**RECORD EXTRACTS**
/-! ## Fields an issue leaves -/

@[simp] theorem State.charge_ctxs (s : State) (m : Meta) : (s.charge m).ctxs = s.ctxs := by rw [State.charge_eq]
@[simp] theorem State.charge_blocks (s : State) (m : Meta) : (s.charge m).blocks = s.blocks := by rw [State.charge_eq]
@[simp] theorem State.charge_launches (s : State) (m : Meta) : (s.charge m).launches = s.launches := by rw [State.charge_eq]
@[simp] theorem State.charge_parts (s : State) (m : Meta) : (s.charge m).parts = s.parts := by rw [State.charge_eq]
@[simp] theorem State.charge_vfs (s : State) (m : Meta) : (s.charge m).vfs = s.vfs := by rw [State.charge_eq]
@[simp] theorem State.charge_fields (s : State) (m : Meta) : (s.charge m).fields = s.fields := by rw [State.charge_eq]
@[simp] theorem State.charge_grans (s : State) (m : Meta) : (s.charge m).grans = s.grans := by rw [State.charge_eq]
@[simp] theorem State.charge_hbm (s : State) (m : Meta) : (s.charge m).hbm = s.hbm := by rw [State.charge_eq]
@[simp] theorem State.charge_host (s : State) (m : Meta) : (s.charge m).host = s.host := by rw [State.charge_eq]
@[simp] theorem State.charge_sp (s : State) (m : Meta) : (s.charge m).sp = s.sp := by rw [State.charge_eq]
@[simp] theorem State.charge_vrf (s : State) (m : Meta) : (s.charge m).vrf = s.vrf := by rw [State.charge_eq]
@[simp] theorem State.charge_acc (s : State) (m : Meta) : (s.charge m).acc = s.acc := by rw [State.charge_eq]
@[simp] theorem State.charge_planes (s : State) (m : Meta) : (s.charge m).planes = s.planes := by rw [State.charge_eq]
@[simp] theorem State.charge_sums (s : State) (m : Meta) : (s.charge m).sums = s.sums := by rw [State.charge_eq]
@[simp] theorem State.charge_bexp (s : State) (m : Meta) : (s.charge m).bexp = s.bexp := by rw [State.charge_eq]
@[simp] theorem State.charge_poison (s : State) (m : Meta) : (s.charge m).poison = s.poison := by rw [State.charge_eq]
@[simp] theorem State.charge_packets (s : State) (m : Meta) : (s.charge m).packets = s.packets := by rw [State.charge_eq]
@[simp] theorem State.charge_drops (s : State) (m : Meta) : (s.charge m).drops = s.drops := by rw [State.charge_eq]
@[simp] theorem State.charge_nacks (s : State) (m : Meta) : (s.charge m).nacks = s.nacks := by rw [State.charge_eq]
@[simp] theorem State.charge_deliveries (s : State) (m : Meta) : (s.charge m).deliveries = s.deliveries := by rw [State.charge_eq]
@[simp] theorem State.charge_raised (s : State) (m : Meta) : (s.charge m).raised = s.raised := by rw [State.charge_eq]
@[simp] theorem State.charge_jobs (s : State) (m : Meta) : (s.charge m).jobs = s.jobs := by rw [State.charge_eq]
@[simp] theorem State.charge_colls (s : State) (m : Meta) : (s.charge m).colls = s.colls := by rw [State.charge_eq]
@[simp] theorem State.charge_mxops (s : State) (m : Meta) : (s.charge m).mxops = s.mxops := by rw [State.charge_eq]
@[simp] theorem State.charge_commits (s : State) (m : Meta) : (s.charge m).commits = s.commits := by rw [State.charge_eq]
@[simp] theorem State.charge_locks (s : State) (m : Meta) : (s.charge m).locks = s.locks := by rw [State.charge_eq]
@[simp] theorem State.charge_walks (s : State) (m : Meta) : (s.charge m).walks = s.walks := by rw [State.charge_eq]
@[simp] theorem State.charge_ports (s : State) (m : Meta) : (s.charge m).ports = s.ports := by rw [State.charge_eq]
@[simp] theorem State.charge_peers (s : State) (m : Meta) : (s.charge m).peers = s.peers := by rw [State.charge_eq]
@[simp] theorem State.charge_exports (s : State) (m : Meta) : (s.charge m).exports = s.exports := by rw [State.charge_eq]
@[simp] theorem State.charge_copies (s : State) (m : Meta) : (s.charge m).copies = s.copies := by rw [State.charge_eq]
@[simp] theorem State.charge_holders (s : State) (m : Meta) : (s.charge m).holders = s.holders := by rw [State.charge_eq]
@[simp] theorem State.charge_lineApp (s : State) (m : Meta) : (s.charge m).lineApp = s.lineApp := by rw [State.charge_eq]
@[simp] theorem State.charge_regions (s : State) (m : Meta) : (s.charge m).regions = s.regions := by rw [State.charge_eq]
@[simp] theorem State.charge_module (s : State) (m : Meta) : (s.charge m).module = s.module := by rw [State.charge_eq]
@[simp] theorem State.charge_inval (s : State) (m : Meta) : (s.charge m).inval = s.inval := by rw [State.charge_eq]
@[simp] theorem State.charge_reply (s : State) (m : Meta) : (s.charge m).reply = s.reply := by rw [State.charge_eq]
@[simp] theorem State.charge_nextId (s : State) (m : Meta) : (s.charge m).nextId = s.nextId := by rw [State.charge_eq]
@[simp] theorem State.charge_turn (s : State) (m : Meta) : (s.charge m).turn = s.turn := by rw [State.charge_eq]
@[simp] theorem State.charge_agenda (s : State) (m : Meta) : (s.charge m).agenda = s.agenda := by rw [State.charge_eq]
@[simp] theorem State.charge_ev (s : State) (m : Meta) : (s.charge m).ev = s.ev := by rw [State.charge_eq]
@[simp] theorem State.charge_cur_kind (s : State) (m : Meta) : (s.charge m).cur.kind = s.cur.kind := by rw [State.charge_cur]
@[simp] theorem State.charge_cur_id (s : State) (m : Meta) : (s.charge m).cur.id = s.cur.id := by rw [State.charge_cur]
@[simp] theorem State.charge_cur_launch (s : State) (m : Meta) : (s.charge m).cur.launch = s.cur.launch := by rw [State.charge_cur]
@[simp] theorem State.charge_cur_block (s : State) (m : Meta) : (s.charge m).cur.block = s.cur.block := by rw [State.charge_cur]
@[simp] theorem State.charge_cur_lg (s : State) (m : Meta) : (s.charge m).cur.lg = s.cur.lg := by rw [State.charge_cur]
@[simp] theorem State.charge_cur_core (s : State) (m : Meta) : (s.charge m).cur.core = s.cur.core := by rw [State.charge_cur]
@[simp] theorem State.charge_cur_slot (s : State) (m : Meta) : (s.charge m).cur.slot = s.cur.slot := by rw [State.charge_cur]
@[simp] theorem State.charge_cur_vbase (s : State) (m : Meta) : (s.charge m).cur.vbase = s.cur.vbase := by rw [State.charge_cur]
@[simp] theorem State.charge_cur_valloc (s : State) (m : Meta) : (s.charge m).cur.valloc = s.cur.valloc := by rw [State.charge_cur]
@[simp] theorem State.charge_cur_fbbase (s : State) (m : Meta) : (s.charge m).cur.fbbase = s.cur.fbbase := by rw [State.charge_cur]
@[simp] theorem State.charge_cur_resident (s : State) (m : Meta) : (s.charge m).cur.resident = s.cur.resident := by rw [State.charge_cur]
@[simp] theorem State.charge_cur_pc (s : State) (m : Meta) : (s.charge m).cur.pc = s.cur.pc := by rw [State.charge_cur]
@[simp] theorem State.charge_cur_smode (s : State) (m : Meta) : (s.charge m).cur.smode = s.cur.smode := by rw [State.charge_cur]
@[simp] theorem State.charge_cur_em (s : State) (m : Meta) : (s.charge m).cur.em = s.cur.em := by rw [State.charge_cur]
@[simp] theorem State.charge_cur_preds (s : State) (m : Meta) : (s.charge m).cur.preds = s.cur.preds := by rw [State.charge_cur]
@[simp] theorem State.charge_cur_sregs (s : State) (m : Meta) : (s.charge m).cur.sregs = s.cur.sregs := by rw [State.charge_cur]
@[simp] theorem State.charge_cur_fpx (s : State) (m : Meta) : (s.charge m).cur.fpx = s.cur.fpx := by rw [State.charge_cur]
@[simp] theorem State.charge_cur_txThresh (s : State) (m : Meta) : (s.charge m).cur.txThresh = s.cur.txThresh := by rw [State.charge_cur]
@[simp] theorem State.charge_cur_txg (s : State) (m : Meta) : (s.charge m).cur.txg = s.cur.txg := by rw [State.charge_cur]
@[simp] theorem State.charge_cur_txHold (s : State) (m : Meta) : (s.charge m).cur.txHold = s.cur.txHold := by rw [State.charge_cur]
@[simp] theorem State.charge_cur_txLane (s : State) (m : Meta) : (s.charge m).cur.txLane = s.cur.txLane := by rw [State.charge_cur]
@[simp] theorem State.charge_cur_txrec (s : State) (m : Meta) : (s.charge m).cur.txrec = s.cur.txrec := by rw [State.charge_cur]
@[simp] theorem State.charge_cur_txlogs (s : State) (m : Meta) : (s.charge m).cur.txlogs = s.cur.txlogs := by rw [State.charge_cur]
@[simp] theorem State.charge_cur_txAddr (s : State) (m : Meta) : (s.charge m).cur.txAddr = s.cur.txAddr := by rw [State.charge_cur]
@[simp] theorem State.charge_cur_doomed (s : State) (m : Meta) : (s.charge m).cur.doomed = s.cur.doomed := by rw [State.charge_cur]
@[simp] theorem State.charge_cur_loop (s : State) (m : Meta) : (s.charge m).cur.loop = s.cur.loop := by rw [State.charge_cur]
@[simp] theorem State.charge_cur_deferred (s : State) (m : Meta) : (s.charge m).cur.deferred = s.cur.deferred := by rw [State.charge_cur]
@[simp] theorem State.charge_cur_park (s : State) (m : Meta) : (s.charge m).cur.park = s.cur.park := by rw [State.charge_cur]
@[simp] theorem State.charge_cur_woken (s : State) (m : Meta) : (s.charge m).cur.woken = s.cur.woken := by rw [State.charge_cur]
@[simp] theorem State.charge_cur_parkSeq (s : State) (m : Meta) : (s.charge m).cur.parkSeq = s.cur.parkSeq := by rw [State.charge_cur]
@[simp] theorem State.charge_cur_dirty (s : State) (m : Meta) : (s.charge m).cur.dirty = s.cur.dirty := by rw [State.charge_cur]
@[simp] theorem State.charge_cur_deadline (s : State) (m : Meta) : (s.charge m).cur.deadline = s.cur.deadline := by rw [State.charge_cur]
@[simp] theorem State.charge_cur_epc (s : State) (m : Meta) : (s.charge m).cur.epc = s.cur.epc := by rw [State.charge_cur]
@[simp] theorem State.charge_cur_cause (s : State) (m : Meta) : (s.charge m).cur.cause = s.cur.cause := by rw [State.charge_cur]
@[simp] theorem State.charge_cur_savedEm (s : State) (m : Meta) : (s.charge m).cur.savedEm = s.cur.savedEm := by rw [State.charge_cur]
@[simp] theorem State.charge_cur_savedLoop (s : State) (m : Meta) : (s.charge m).cur.savedLoop = s.cur.savedLoop := by rw [State.charge_cur]
@[simp] theorem State.charge_cur_savedRecipe (s : State) (m : Meta) : (s.charge m).cur.savedRecipe = s.cur.savedRecipe := by rw [State.charge_cur]
@[simp] theorem State.charge_cur_fltAddrs (s : State) (m : Meta) : (s.charge m).cur.fltAddrs = s.cur.fltAddrs := by rw [State.charge_cur]
@[simp] theorem State.charge_cur_rcpHeader (s : State) (m : Meta) : (s.charge m).cur.rcpHeader = s.cur.rcpHeader := by rw [State.charge_cur]
@[simp] theorem State.charge_cur_fbLoop (s : State) (m : Meta) : (s.charge m).cur.fbLoop = s.cur.fbLoop := by rw [State.charge_cur]
@[simp] theorem State.charge_cur_recipe (s : State) (m : Meta) : (s.charge m).cur.recipe = s.cur.recipe := by rw [State.charge_cur]
@[simp] theorem State.charge_cur_drag (s : State) (m : Meta) : (s.charge m).cur.drag = s.cur.drag := by rw [State.charge_cur]
@[simp] theorem State.charge_cur_breq (s : State) (m : Meta) : (s.charge m).cur.breq = s.cur.breq := by rw [State.charge_cur]
@[simp] theorem State.charge_cur_nreq (s : State) (m : Meta) : (s.charge m).cur.nreq = s.cur.nreq := by rw [State.charge_cur]
@[simp] theorem State.charge_cur_openSet (s : State) (m : Meta) : (s.charge m).cur.openSet = s.cur.openSet := by rw [State.charge_cur]
@[simp] theorem State.charge_cur_batchN (s : State) (m : Meta) : (s.charge m).cur.batchN = s.cur.batchN := by rw [State.charge_cur]
@[simp] theorem State.charge_cur_batches (s : State) (m : Meta) : (s.charge m).cur.batches = s.cur.batches := by rw [State.charge_cur]
@[simp] theorem State.charge_cur_mxOpen (s : State) (m : Meta) : (s.charge m).cur.mxOpen = s.cur.mxOpen := by rw [State.charge_cur]
@[simp] theorem State.charge_cur_mxBatchN (s : State) (m : Meta) : (s.charge m).cur.mxBatchN = s.cur.mxBatchN := by rw [State.charge_cur]
@[simp] theorem State.charge_cur_mxBatches (s : State) (m : Meta) : (s.charge m).cur.mxBatches = s.cur.mxBatches := by rw [State.charge_cur]
@[simp] theorem State.charge_cur_mxOpenFail (s : State) (m : Meta) : (s.charge m).cur.mxOpenFail = s.cur.mxOpenFail := by rw [State.charge_cur]
@[simp] theorem State.charge_cur_stage (s : State) (m : Meta) : (s.charge m).cur.stage = s.cur.stage := by rw [State.charge_cur]
@[simp] theorem State.charge_cur_yields (s : State) (m : Meta) : (s.charge m).cur.yields = s.cur.yields := by rw [State.charge_cur]
@[simp] theorem State.charge_cur_resOrder (s : State) (m : Meta) : (s.charge m).cur.resOrder = s.cur.resOrder := by rw [State.charge_cur]
@[simp] theorem State.charge_cur_poisonV (s : State) (m : Meta) : (s.charge m).cur.poisonV = s.cur.poisonV := by rw [State.charge_cur]
@[simp] theorem State.charge_cur_poisonS (s : State) (m : Meta) : (s.charge m).cur.poisonS = s.cur.poisonS := by rw [State.charge_cur]
@[simp] theorem State.charge_cur_preempt (s : State) (m : Meta) : (s.charge m).cur.preempt = s.cur.preempt := by rw [State.charge_cur]
@[simp] theorem State.charge_cur_stopped (s : State) (m : Meta) : (s.charge m).cur.stopped = s.cur.stopped := by rw [State.charge_cur]
@[simp] theorem State.charge_cur_ended (s : State) (m : Meta) : (s.charge m).cur.ended = s.cur.ended := by rw [State.charge_cur]
@[simp] theorem State.charge_cur_addrOff (s : State) (m : Meta) : (s.charge m).cur.addrOff = s.cur.addrOff := by rw [State.charge_cur]
@[simp] theorem State.charge_cur_slotLen (s : State) (m : Meta) : (s.charge m).cur.slotLen = s.cur.slotLen := by rw [State.charge_cur]
@[simp] theorem State.charge_cur_stepped (s : State) (m : Meta) : (s.charge m).cur.stepped = s.cur.stepped := by rw [State.charge_cur]
@[simp] theorem State.charge_cur_event (s : State) (m : Meta) : (s.charge m).cur.event = s.cur.event := by rw [State.charge_cur]
@[simp] theorem State.charge_cur_late (s : State) (m : Meta) : (s.charge m).cur.late = s.cur.late := by rw [State.charge_cur]
@[simp] theorem State.charge_cur_fenced (s : State) (m : Meta) : (s.charge m).cur.fenced = s.cur.fenced := by rw [State.charge_cur]
@[simp] theorem State.charge_cur_probe (s : State) (m : Meta) : (s.charge m).cur.probe = s.cur.probe := by rw [State.charge_cur]
@[simp] theorem State.charge_cur_answers (s : State) (m : Meta) : (s.charge m).cur.answers = s.cur.answers := by rw [State.charge_cur]
@[simp] theorem State.charge_cur_relFence (s : State) (m : Meta) : (s.charge m).cur.relFence = s.cur.relFence := by rw [State.charge_cur]
@[simp] theorem State.charge_cur_asyncFence (s : State) (m : Meta) : (s.charge m).cur.asyncFence = s.cur.asyncFence := by rw [State.charge_cur]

**DIRECTIONS**
The lines above from the one containing "s.cur.drag := by rw [State.charge_cur]" through the one containing "s.cur.mxBatchN := by rw [State.charge_cur]" are to be set down exactly, and no others.

**RESULT OF THE TASK**
@[simp] theorem State.charge_cur_drag (s : State) (m : Meta) : (s.charge m).cur.drag = s.cur.drag := by rw [State.charge_cur]
@[simp] theorem State.charge_cur_breq (s : State) (m : Meta) : (s.charge m).cur.breq = s.cur.breq := by rw [State.charge_cur]
@[simp] theorem State.charge_cur_nreq (s : State) (m : Meta) : (s.charge m).cur.nreq = s.cur.nreq := by rw [State.charge_cur]
@[simp] theorem State.charge_cur_openSet (s : State) (m : Meta) : (s.charge m).cur.openSet = s.cur.openSet := by rw [State.charge_cur]
@[simp] theorem State.charge_cur_batchN (s : State) (m : Meta) : (s.charge m).cur.batchN = s.cur.batchN := by rw [State.charge_cur]
@[simp] theorem State.charge_cur_batches (s : State) (m : Meta) : (s.charge m).cur.batches = s.cur.batches := by rw [State.charge_cur]
@[simp] theorem State.charge_cur_mxOpen (s : State) (m : Meta) : (s.charge m).cur.mxOpen = s.cur.mxOpen := by rw [State.charge_cur]
@[simp] theorem State.charge_cur_mxBatchN (s : State) (m : Meta) : (s.charge m).cur.mxBatchN = s.cur.mxBatchN := by rw [State.charge_cur]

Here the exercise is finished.